• [GIVEN ENTRIES]
§ §

-- ==== Sys2Proof/Laws/Memory.lean ====
section
/-! SUPPORT. Memory: every operation keeps the canonical form, and a byte reads back. The mapping caches. -/

namespace Sys2Proof.Machine

/-! ## Bytes -/

/-- No byte listed at or below `a` in a memory that starts above it. -/
theorem readByte_of_lt (m : Memory) (a : Nat) (h : ∀ c ∈ m, a < c.1) : m.readByte a = Memory.unlisted := by
  induction m with
  | nil => rfl
  | cons c rest ih =>
    have hc := h c (by simp)
    simp only [Memory.readByte]
    rw [if_neg (by omega)]
    exact ih (fun d hd => h d (by simp [hd]))

theorem mem_writeByte {m : Memory} {a : Nat} {b : Byte} {c : Host.Cell} (h : c ∈ m.writeByte a b) :
    c ∈ m ∨ (c = (a, b) ∧ b ≠ Memory.unlisted) := by
  induction m with
  | nil =>
    simp only [Memory.writeByte] at h
    split at h
    · simp at h
    · rename_i hb; simp at h; exact .inr ⟨h, hb⟩
  | cons d rest ih =>
    simp only [Memory.writeByte] at h
    split at h
    · split at h
      · exact .inl h
      · rename_i hb
        rcases List.mem_cons.mp h with h | h
        · exact .inr ⟨h, hb⟩
        · exact .inl h
    · split at h
      · split at h
        · exact .inl (by simp [h])
        · rename_i hb
          rcases List.mem_cons.mp h with h | h
          · exact .inr ⟨h, hb⟩
          · exact .inl (by simp [h])
      · rcases List.mem_cons.mp h with h | h
        · exact .inl (by simp [h])
        · rcases ih h with h | h
          · exact .inl (by simp [h])
          · exact .inr h

/-- Storing a byte keeps the canonical form. -/
theorem writeByte_wf {m : Memory} (a : Nat) (b : Byte) (ha : a < 2 ^ 64) (h : m.wf) : (m.writeByte a b).wf := by
  refine ⟨?_, fun c hc => ?_⟩
  · obtain ⟨hp, -⟩ := h
    induction m with
    | nil => simp only [Memory.writeByte]; split <;> simp
    | cons c rest ih =>
      rw [List.pairwise_cons] at hp
      simp only [Memory.writeByte]
      split
      · rename_i hlt
        split
        · exact List.pairwise_cons.mpr hp
        · refine List.pairwise_cons.mpr ⟨fun d hd => ?_, List.pairwise_cons.mpr hp⟩
          rcases List.mem_cons.mp hd with rfl | hd
          · exact hlt
          · exact Nat.lt_trans hlt (hp.1 d hd)
      · split
        · rename_i heq
          split
          · exact hp.2
          · exact List.pairwise_cons.mpr ⟨fun d hd => heq ▸ hp.1 d hd, hp.2⟩
        · rename_i hlt hne
          refine List.pairwise_cons.mpr ⟨fun d hd => ?_, ih hp.2⟩
          rcases mem_writeByte hd with hd | ⟨rfl, -⟩
          · exact hp.1 d hd
          · show c.1 < a
            omega
  · rcases mem_writeByte hc with hc | ⟨rfl, hb⟩
    · exact h.2 c hc
    · exact ⟨hb, ha⟩

/-- A byte reads back, and no other byte changes. -/
theorem readByte_writeByte {m : Memory} (h : m.wf) (a k : Nat) (b : Byte) :
    (m.writeByte a b).readByte k = if k = a then b else m.readByte k := by
  obtain ⟨hp, -⟩ := h
  induction m with
  | nil =>
    simp only [Memory.writeByte]
    by_cases hk : k = a
    · subst hk
      by_cases hb : b = Memory.unlisted <;> simp [hb, Memory.readByte]
    · have hk' : ¬ a = k := fun e => hk e.symm
      by_cases hb : b = Memory.unlisted <;> simp [hb, hk, hk', Memory.readByte]
  | cons c rest ih =>
    rw [List.pairwise_cons] at hp
    have ih := ih hp.2
    simp only [Memory.writeByte]
    split
    · rename_i hlt
      by_cases hb : b = Memory.unlisted
      · simp only [hb, if_true]
        by_cases hk : k = a
        · subst hk
          rw [if_pos rfl]
          exact readByte_of_lt _ _ (fun d hd => by
            rcases List.mem_cons.mp hd with rfl | hd
            · exact hlt
            · exact Nat.lt_trans hlt (hp.1 d hd))
        · simp [hk]
      · simp only [hb, if_false]
        by_cases hk : k = a
        · subst hk; simp [Memory.readByte]
        · have hk' : ¬ a = k := fun e => hk e.symm
          simp [hk, hk', Memory.readByte]
    · split
      · rename_i heq
        subst heq
        by_cases hb : b = Memory.unlisted
        · simp only [hb, if_true]
          by_cases hk : k = c.1
          · subst hk
            rw [if_pos rfl]
            exact readByte_of_lt _ _ (fun d hd => hp.1 d hd)
          · have hk' : ¬ c.1 = k := fun e => hk e.symm
            simp [hk, hk', Memory.readByte]
        · simp only [hb, if_false]
          by_cases hk : k = c.1
          · subst hk; simp [Memory.readByte]
          · have hk' : ¬ c.1 = k := fun e => hk e.symm
            simp [hk, hk', Memory.readByte]
      · rename_i hlt hne
        simp only [Memory.readByte]
        split
        · rename_i hck
          have : k ≠ a := by omega
          simp [this]
        · exact ih

/-- Storing a byte changes no other byte, in any memory. -/
theorem readByte_writeByte_other (m : Memory) {a k : Nat} (b : Byte) (h : k ≠ a) :
    (m.writeByte a b).readByte k = m.readByte k := by
  have h' : a ≠ k := fun e => h e.symm
  induction m with
  | nil =>
    simp only [Memory.writeByte]
    split
    · rfl
    · simp [Memory.readByte, h']
  | cons c rest ih =>
    simp only [Memory.writeByte]
    split
    · split
      · rfl
      · simp [Memory.readByte, h']
    · split
      · rename_i heq
        have hc : c.1 ≠ k := fun e => h (e.symm.trans heq.symm)
        split <;> simp [Memory.readByte, h', hc]
      · simp only [Memory.readByte, ih]

/-- Storing a word changes no byte outside it, in any memory. -/
theorem readByte_writeWord_other (m : Memory) (pa : Addr) (v : Word) {k : Nat} (h : k ∉ wordBytes pa) :
    (m.writeWord pa v).readByte k = m.readByte k := by
  simp only [wordBytes, List.mem_cons, List.not_mem_nil, or_false, not_or] at h
  obtain ⟨h0, h1, h2, h3⟩ := h
  unfold Memory.writeWord
  rw [readByte_writeByte_other _ _ h3, readByte_writeByte_other _ _ h2, readByte_writeByte_other _ _ h1,
    readByte_writeByte_other _ _ h0]

/-- The writes of a trace change no byte outside the words they write. -/
theorem readByte_replay_other (es : List Event) (m : Memory) {k : Nat}
    (h : ∀ path pa v, Event.memWrite path pa v ∈ es → k ∉ wordBytes pa) :
    (replay es m).readByte k = m.readByte k := by
  induction es generalizing m with
  | nil => rfl
  | cons e rest ih =>
    have hr : ∀ path pa v, Event.memWrite path pa v ∈ rest → k ∉ wordBytes pa :=
      fun path pa v hm => h path pa v (List.mem_cons_of_mem _ hm)
    cases e
    case memWrite path pa v =>
      exact (ih _ hr).trans (readByte_writeWord_other m pa v (h path pa v (List.mem_cons_self ..)))
    all_goals exact ih m hr

/-! ## Words and replayed writes -/

/-- Storing a word keeps the canonical form. -/
theorem writeWord_wf {m : Memory} (pa : Addr) (v : Word) (h : m.wf) : (m.writeWord pa v).wf :=
  writeByte_wf _ _ (BitVec.isLt _) (writeByte_wf _ _ (BitVec.isLt _) (writeByte_wf _ _ (BitVec.isLt _)
    (writeByte_wf _ _ (BitVec.isLt _) h)))

/-- Replaying the writes of a trace keeps the canonical form. -/
theorem replay_wf (es : List Event) {m : Memory} (h : m.wf) : (replay es m).wf := by
  induction es generalizing m with
  | nil => exact h
  | cons e rest ih =>
    cases e
    case memWrite p pa v => exact ih (writeWord_wf pa v h)
    all_goals exact ih h

/-- Reset's memory has the canonical form. -/
theorem reset_mem_wf : State.reset.bus.mem.wf := ⟨List.Pairwise.nil, fun _ h => by cases h⟩

/-! ## Mapping caches (R43) -/

@[simp] theorem cacheGet_nil (k : Nat) : cacheGet [] k = none := by cases k <;> rfl

theorem cacheGet_cacheSet (c : List (Option Addr)) (i k : Nat) (a : Addr) :
    cacheGet (cacheSet c i a) k = if k = i then some a else cacheGet c k := by
  induction c generalizing i k with
  | nil =>
    induction i generalizing k with
    | zero => cases k <;> simp [cacheSet, cacheGet]
    | succ i ih =>
      cases k with
      | zero => simp [cacheSet, cacheGet]
      | succ k => simp [cacheSet, cacheGet, ih k]
  | cons e rest ih =>
    cases i with
    | zero => cases k <;> simp [cacheSet, cacheGet]
    | succ i =>
      cases k with
      | zero => simp [cacheSet, cacheGet]
      | succ k => simp [cacheSet, cacheGet, ih i k]

end Sys2Proof.Machine
end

§ §

• [PROBLEM TO SOLVE]
Transcribe the records above exactly, beginning at the line that contains "have hc : c.1" and ending with the line that contains "it, in any memory. -/", both included, and nothing else.

• [YOUR SOLUTION]
        have hc : c.1 ≠ k := fun e => h (e.symm.trans heq.symm)
        split <;> simp [Memory.readByte, h', hc]
      · simp only [Memory.readByte, ih]

/-- Storing a word changes no byte outside it, in any memory. -/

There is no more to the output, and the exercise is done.